He’s combed through the archives at the Gettysburg National Military Park Museum, taken visitors to pretty much every nook and cranny of the battlefield, and regaled them with tales of soldiers who made an imprint on the military campaign atop this hallowed ground.
Few of these soldiers amaze Good as much as a Union artillery commander who grew up in Fredonia, N.Y.
Lt. Alonzo H. Cushing and his Battery A, 4th U.S. Artillery, took the brunt of Pickett’s Charge 150 years ago this afternoon – and were instrumental in stopping it.
“Why he is my favorite is because of the wounds he suffered before he died and what he did,” Good said recently, while dressed in 61st Pennsylvania infantry blue and standing at “The Angle” on Cemetery Ridge. This is the spot where Cushing stood up to the best that the Army of Northern Virginia could muster on July 3, 1863, in an effort to pierce, then overrun, the Union Army of the Potomac line.
“He knew he was dead,” Good said, “but he still continued to fight.”

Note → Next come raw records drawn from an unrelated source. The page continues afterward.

/-- 06 R193 to R199: an accepted COPY joins the engines' queue and owes its reply; a packet whose tokens are free starts on the
engine with the fewest queued descriptors; a descriptor that ends has had its effect, raises its engine's source and leaves
the packet, whose last one answers; a host completion that fails ends the packet with what it had done. -/
def Obligations.CopyCommandsComplete : Prop :=
  (∀ (p : Packet) (s u : State) (ds : List CopyDesc) (n : Nat), u = s.markApplied p → n = p.inst → p.target = hInst n →
    s.takes opCopy true p = true → ds = copyDescs p → 1 ≤ copyCount p → copyCount p ≤ 127 → p.u16 18 = 0 →
    p.length = 4 + 32 * copyCount p → copyReserved p = true → (∀ d, d ∈ ds → d.kind ≤ 3) →
    (∀ d, d ∈ ds → s.descOk n d = true) → copyCount p ≤ (s.inst n).descs →
    exec (.copy p) s = .next ((u.setCopy (u.copy ++ [CopyJob.mk ⟨0x1010, p⟩ n ds (copyCount p) false false 0 none])).interim
      0x1010 p)) ∧
  (∀ (s : State) (n seq e : Nat) (j : CopyJob),
    s.copy.find? (fun j => decide (j.inst = n) && decide (j.owed.p.seq = w32 seq) && j.engine.isNone) = some j →
    s.chooseEngine = some e → s.descsHeld n + j.descs.length ≤ (s.inst n).descs → (s.inst n).state ≠ .frozen →
    exec (.copyPacketStart n seq) s = .next (s.setCopy (updFirst
      (fun j => decide (j.inst = n) && decide (j.owed.p.seq = w32 seq) && j.engine.isNone)
      (fun j => { j with engine := some e }) s.copy))) ∧
  (∀ (s : State) (e : Nat) (j : CopyJob) (d : CopyDesc) (ds : List CopyDesc) (host : List Byte), s.present (hCopy e) = true →
    s.engineJob e = some j → j.descs = d :: ds → (d.usesHost = true → s.busMaster j.inst = true) → j.isSeal = false →
    d.kind ≤ 3 → ∀ t : State, t = (s.asJob j.inst j.owed.p (fun s => s.runDesc j.inst e j.owed.p.seq.toNat d host)).edge
      (424 + 4 * e) →
    (ds ≠ [] → exec (.copyDescriptorDone e host) s =
      .next (t.setCopy (updFirst (fun k => decide (k = j)) (fun _ => { j with descs := ds }) t.copy))) ∧
    (ds = [] → exec (.copyDescriptorDone e host) s =
      .next ((t.setCopy (updFirst (fun k => decide (k = j)) (fun _ => { j with descs := [] }) t.copy)).endJob
        { j with descs := [] } .ok 0xFFFF 0))) ∧
  (∀ (s : State) (e moved : Nat) (j : CopyJob) (d : CopyDesc) (ds : List CopyDesc), s.present (hCopy e) = true →
    s.engineJob e = some j → j.descs = d :: ds → d.usesHost = true →
    exec (.hostCompletionError e moved) s =
      .next ((s.edge (424 + 4 * e + 1)).endJob j .denied (j.total - j.descs.length) moved) ∧
    exec (.hostCompletionTimeout e moved) s =
      .next ((s.edge (424 + 4 * e + 1)).endJob j .timeout (j.total - j.descs.length) moved))

/-- 06 R193, R198, R200 and 02 R77, R79: what a fill and a copy within an instance store: the bytes at the addresses that its
pages or its scratchpad blocks give, and no other byte of any memory. -/
def Obligations.CopyDescriptorsStoreOnlyTheirBytes : Prop :=
  ∀ (s : State) (n e seq : Nat) (d : CopyDesc) (host : List Byte), (d.kind = 2 ∨ d.kind = 3) →
    (s.runDesc n e seq d host).hostMem = s.hostMem ∧
    (d.dstSpad = false → (s.runDesc n e seq d host).spad = s.spad ∧
      ∀ q, (∀ i, i < d.length → physAt (s.inst n).pages (d.dst + i) ≠ some q) →
        (s.runDesc n e seq d host).dram.get q = s.dram.get q) ∧
    (d.dstSpad = true → (s.runDesc n e seq d host).dram = s.dram ∧
      ∀ q, (∀ i, i < d.length → spadAt (s.inst n).spadBlocks (d.dst + i) ≠ some q) →
        (s.runDesc n e seq d host).spad.get q = s.spad.get q) ∧
    (∀ p : Packet, d.dstSpad = false → ∀ q, (∀ i, i < d.length → physAt ((s.setPages n (s.jobPages n p)).inst n).pages (d.dst + i) ≠
      some q) →
      (s.asJob n p (fun t => t.runDesc n e seq d host)).dram.get q = s.dram.get q) ∧
    (s.dram.wf = true → (s.runDesc n e seq d host).dram.wf = true) ∧
    (s.spad.wf = true → (s.runDesc n e seq d host).spad.wf = true) ∧
    (d.kind = 3 → d.dstSpad = true → s.spad.wf = true → (s.inst n).spadBlocks.Nodup → ∀ i q, i < d.length →
      spadAt (s.inst n).spadBlocks (d.dst + i) = some q →
      (s.runDesc n e seq d host).spad.get q = BitVec.ofNat 8 (d.src % 2 ^ 32 / 256 ^ (i % 4)))

/-- 06 R171 to R189, R205: the four forms of MEM_CONFIG replace the settings they name. -/
def Obligations.MemConfigCompletes : Prop :=
  ∀ (p : Packet) (s u : State), u = s.markApplied p → s.takes opMemConfig true p = true → p.fld 16 8 24 = 0 →
    (∀ rs, p.u8 16 = 0 → p.target = hDevice → p.length = 28 → rs = [regionField p 1, regionField p 2, regionField p 3] →
      (∀ r, r ∈ rs → r.legal = true) → (∀ r, r ∈ rs → r.sizeMiB = 0 ∨ r.chmask < 2 ^ s.board.member.channels) →
      p.fld 20 14 18 = 0 → p.fld 28 14 18 = 0 → p.fld 36 14 18 = 0 → s.sharesFit rs = true → s.guests = [] →
      exec (.memConfigRegions p) s = .next (((u.setMemc { u.memc with regions := rs, zeroing := [] }).intend hDevice false
        p.inst).answer 0x1020 p .ok [])) ∧
    (p.u8 16 = 1 → p.target = hDevice → p.length = 8 → 8 ≤ p.fld 20 0 5 → p.fld 20 0 5 ≤ 16 → p.fld 20 5 3 = 0 →
      p.fld 20 9 23 = 0 → exec (.memConfigNeighbourRefresh p) s = .next (((u.setMemc { u.memc with
        plog2 := p.fld 20 0 5, radius2 := p.fld 20 8 1 == 1 }).intend hDevice false p.inst).answer 0x1020 p .ok [])) ∧
    (p.u8 16 = 2 → p.target = hDevice → p.length = 8 → 1 ≤ p.u8 20 → p.u8 20 ≤ 64 → 4 ≤ p.u8 21 → p.u8 21 ≤ 64 →
      16 ≤ p.u8 22 → p.u8 22 ≤ 72 → p.u8 23 = 0 → exec (.memConfigScheduler p) s = .next (((u.setMemc { u.memc with
        ageUs := p.u8 20, rowHitCap := p.u8 21, s3Max := p.u8 22 }).intend hDevice false p.inst).answer 0x1020 p .ok [])) ∧
    (∀ a b c d, p.u8 16 = 3 → p.target = hSlc → p.length = 16 → a = p.u16 20 → b = p.u16 22 → c = p.u16 24 → d = p.u16 26 →
      a % 4 = 0 → b % 4 = 0 → c % 4 = 0 → d % 4 = 0 → p.u8 28 ≤ 2 → p.u8 29 ≤ 2 → p.u8 30 ≤ 2 → p.u8 31 ≤ 2 →
      popcount 16 a + popcount 16 b + popcount 16 c + popcount 16 d = popcount 16 (a ||| b ||| c ||| d) →
      (a ||| b ||| c ||| d) < 2 ^ s.board.member.slcWays →
      (∀ n, n ∈ s.guests → (s.inst n).ways &&& (a ||| b ||| c ||| d) = 0) →
      exec (.memConfigClassWays p) s = .next (((u.setMemc { u.memc with
        classWays := [a, b, c, d], alloc := [p.u8 28, p.u8 29, p.u8 30, p.u8 31] }).intend hSlc false p.inst).answer
          0x1020 p .ok []))

/-- 02 R79, R80 and 06 R202 to R204: a host read of mapped memory or of the grant returns its bytes; a write stores them, unless
its pages are HOST_RO; an access that hits nothing, or lies beyond the grant, reads all ones or is discarded, and is reported; FetchAdd and Swap return
the value before. -/
def Obligations.HostAccessesComplete : Prop :=
  ∀ (s : State) (port fn addr n : Nat) (k : Nat), k = fnKey port fn → s.present (hPort port) = true →
    s.fnExists port fn = true → s.boundTo k = some n →
    (addr < 2 ^ 26 - 4096 → 26 ≤ (s.ports.get port).bar2Pf → 26 ≤ (s.ports.get port).bar2Vf →
      (∀ len, len ≤ 4096 → mappedRange (s.inst n).pages addr len = true →
        exec (.hostBar2Access port fn addr (.read len)) s = .next (s.setBus (s.readInst n addr len))) ∧
      (∀ d, d.length ≤ 4096 → mappedRange (s.inst n).pages addr d.length = true →
        ((∀ i, i < d.length → hostRoAt (s.inst n).pages (addr + i) = false) →
          exec (.hostBar2Access port fn addr (.write d)) s = .next (s.writeInst n addr d)) ∧
        (0 < d.length → (∀ i, i < d.length → hostRoAt (s.inst n).pages (addr + i) = true) →
          exec (.hostBar2Access port fn addr (.write d)) s = .next (s.count 0 n 37))) ∧
      (∀ len, len ≤ 4096 → mappedRange (s.inst n).pages addr len = false →
        exec (.hostBar2Access port fn addr (.read len)) s =
          .next ((s.addrFault n (hInst n) addr 2 false false len 0).setBus (List.replicate len 0xFF)))) ∧
    (∀ len, addr + len ≤ 2 ^ (s.ports.get port).bar4Pf → addr + len ≤ 2 ^ (s.ports.get port).bar4Vf →
      (addr + len ≤ 4096 * (s.inst n).spadBlocks.length →
        exec (.hostBar4Access port fn addr (.read len)) s = .next (s.setBus (readSpad s.spad (s.inst n).spadBlocks addr len))) ∧
      (4096 * (s.inst n).spadBlocks.length < addr + len →
        exec (.hostBar4Access port fn addr (.read len)) s =
          .next ((s.addrFault n (hInst n) addr 4 false false len 0).setBus (List.replicate len 0xFF)))) ∧
    (∀ d, addr + d.length ≤ 2 ^ (s.ports.get port).bar4Pf → addr + d.length ≤ 2 ^ (s.ports.get port).bar4Vf →
      (addr + d.length ≤ 4096 * (s.inst n).spadBlocks.length →
        exec (.hostBar4Access port fn addr (.write d)) s = .next (s.writeSpad n addr d)) ∧
      (4096 * (s.inst n).spadBlocks.length < addr + d.length →
        exec (.hostBar4Access port fn addr (.write d)) s = .next (s.addrFault n (hInst n) addr 4 true false d.length 0))) ∧
    (∀ wide w v, w = (if wide = true then 8 else 4) → addr % w = 0 → 4096 * (s.inst n).spadBlocks.length < addr + w →
      exec (.hostAtomicop port fn 4 addr .fetchAdd wide v) s =
        .next ((s.addrFault n (hInst n) addr 4 false true w 0).setBus (List.replicate w 0xFF)) ∧
      exec (.hostAtomicop port fn 4 addr .swap wide v) s =
        .next ((s.addrFault n (hInst n) addr 4 false true w 0).setBus (List.replicate w 0xFF))) ∧
    (∀ wide w v old, w = (if wide = true then 8 else 4) → addr % w = 0 → addr + w ≤ 4096 * (s.inst n).spadBlocks.length →
      old = readSpad s.spad (s.inst n).spadBlocks addr w →
      exec (.hostAtomicop port fn 4 addr .fetchAdd wide v) s =
        .next ((s.writeSpad n addr (leBytes w (leNat old + v))).setBus old) ∧
      exec (.hostAtomicop port fn 4 addr .swap wide v) s = .next ((s.writeSpad n addr (leBytes w v)).setBus old) ∧
      exec (.hostAtomicop port fn 4 addr .cas wide v) s = .next s)

/-- 06 R174 to R184, R186, R201 and 02 R581: what the memory controller does on its own. -/
def Obligations.MemoryEventsComplete : Prop :=
  ∀ (s : State) (c : Nat),
    (∀ bank row, s.present (hChannel c) = true → exec (.neighbourRefresh c bank row) s = .next (s.countBy 9 c 3
      (if s.memc.radius2 = true then min row 2 + 2 else min row 1 + 1))) ∧
    exec .neighbourReseed s = .next ((s.setMemc { s.memc with seeds := Config.seed s.freeCtr }).setFreeCtr (s.freeCtr + 1)) ∧
    (∀ r, s.present (hChannel c) = true → exec (.requestPromoted c r) s =
      .next ((s.setMemc { s.memc with promoted := s.memc.promoted ++ [(c, r)] }).count 9 c 7)) ∧
    (s.present (hChannel c) = true → exec (.dramRetrain c true) s = .next ((s.setMemc { s.memc with
      channels := s.memc.channels.set c ⟨0, (s.memc.channels.get c).retrains + 1⟩ }).count 9 c 4)) ∧
    (s.present (hChannel c) = true → (s.memc.channels.get c).fails = 0 → exec (.dramRetrain c false) s =
      .next ((((s.setMemc { s.memc with
        channels := s.memc.channels.set c ⟨1, (s.memc.channels.get c).retrains + 1⟩ }).count 9 c 4).count 9 c 5).raiseErr 0x1005 1 (hChannel c)
          0xFF 0 0)) ∧
    (s.present (hChannel c) = true → (s.memc.channels.get c).fails = 2 → exec (.dramRetrain c false) s =
      .next (((((s.setMemc { s.memc with
        channels := s.memc.channels.set c ⟨3, (s.memc.channels.get c).retrains + 1⟩ }).count 9 c 4).count 9 c 5).raiseErr 0x1005 1 (hChannel c)
          0xFF 0 0).raiseErr 0x1006 4 (hChannel c) 0xFF 0 0)) ∧
    (∀ r n a, s.present (hChannel c) = true → 1 ≤ r → r ≤ 3 → (s.memc.regions.getD (r - 1) .empty).ecc = true →
      exec (.dramEccError c false r n a) s = .next ((s.count 9 c 0).raiseErr 0x1002 1 (hChannel c) 0xFF 0 0) ∧
      exec (.dramEccError c true r n a) s = .next ((((s.count 9 c 1).writeInst n (a / 64 * 64) (List.replicate 64 0)).raise n
        0x12 (hChannel c) (detail [(a / 64 * 64, 64)])).raiseErr 0x1004 2 (hChannel c) n 0 0)) ∧
    exec .scrubPass s = .next (s.setMemc { s.memc with scrubPasses := s.memc.scrubPasses + 1 }) ∧
    (∀ b o, 1536 ≤ b → exec (.spadEccUncorr b o) s = .next (s.raiseErr 0x1007 4 hSpad 0xFF 0 0)) ∧
    (∀ b o n, b < 1536 → s.guests.find? (fun n => (s.inst n).spadBlocks.contains b) = some n →
      exec (.spadEccUncorr b o) s = .next (s.raiseErr 0x1007 2 hSpad n 0 0)) ∧
    exec .scrubDone s = .next (s.memc.waitingCreates.foldl (fun s o => s.finish o .ok [])
      ((s.setDram (zeroBlocks s.dram s.memc.zeroing)).setMemc { s.memc with zeroing := [], waitingCreates := [] }))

Cushing, 22 when he died, is such a hero that two communities proudly lay claim to him: Delafield, Wis., where he was born, and Fredonia, where he, his mother and four siblings moved after his father died when Cushing was 6.
His grandfather, Zattu Cushing, was the first settler in Fredonia, in 1805.
Cushing – who was enrolled at West Point at age 16 and graduated at the start of the Civil War – is considered a favorite son of the Chautauqua County village. A statue to honor him was erected in 2006 in Pioneer Cemetery, along Main Street, about 25 yards from his grandfather’s grave site.
Congress has considered a request from historians in Wisconsin in recent years to bestow the Medal of Honor posthumously on the young Cushing – an effort supported by their colleagues in the Southern Tier – but lawmakers have failed to give approval after a decade worth of pleas. One hurdle is that neither community is in contact with any living Cushing relatives.
“I think most people, when they know the story, would agree he’s deserving, but without there being family pushing for it and the right publicity, I don’t know that it will ever happen,” said Todd Langworthy, historian for the Town of Pomfret, which includes the Village of Fredonia.
Cushing had endeared himself to Union commanders and his soldiers before he set foot in Gettysburg, but he made his most heroic mark in the final hours of the historic battle.
A massive monument to the Army of Northern Virginia – one of about 1,400 that dot the nearly 6,000-acre Gettysburg military park – sits nearly a mile west of The Angle, along Seminary Ridge, a portion of the battlefield that Confederate Gen. Robert E. Lee’s army captured on the first day of the three-day confrontation.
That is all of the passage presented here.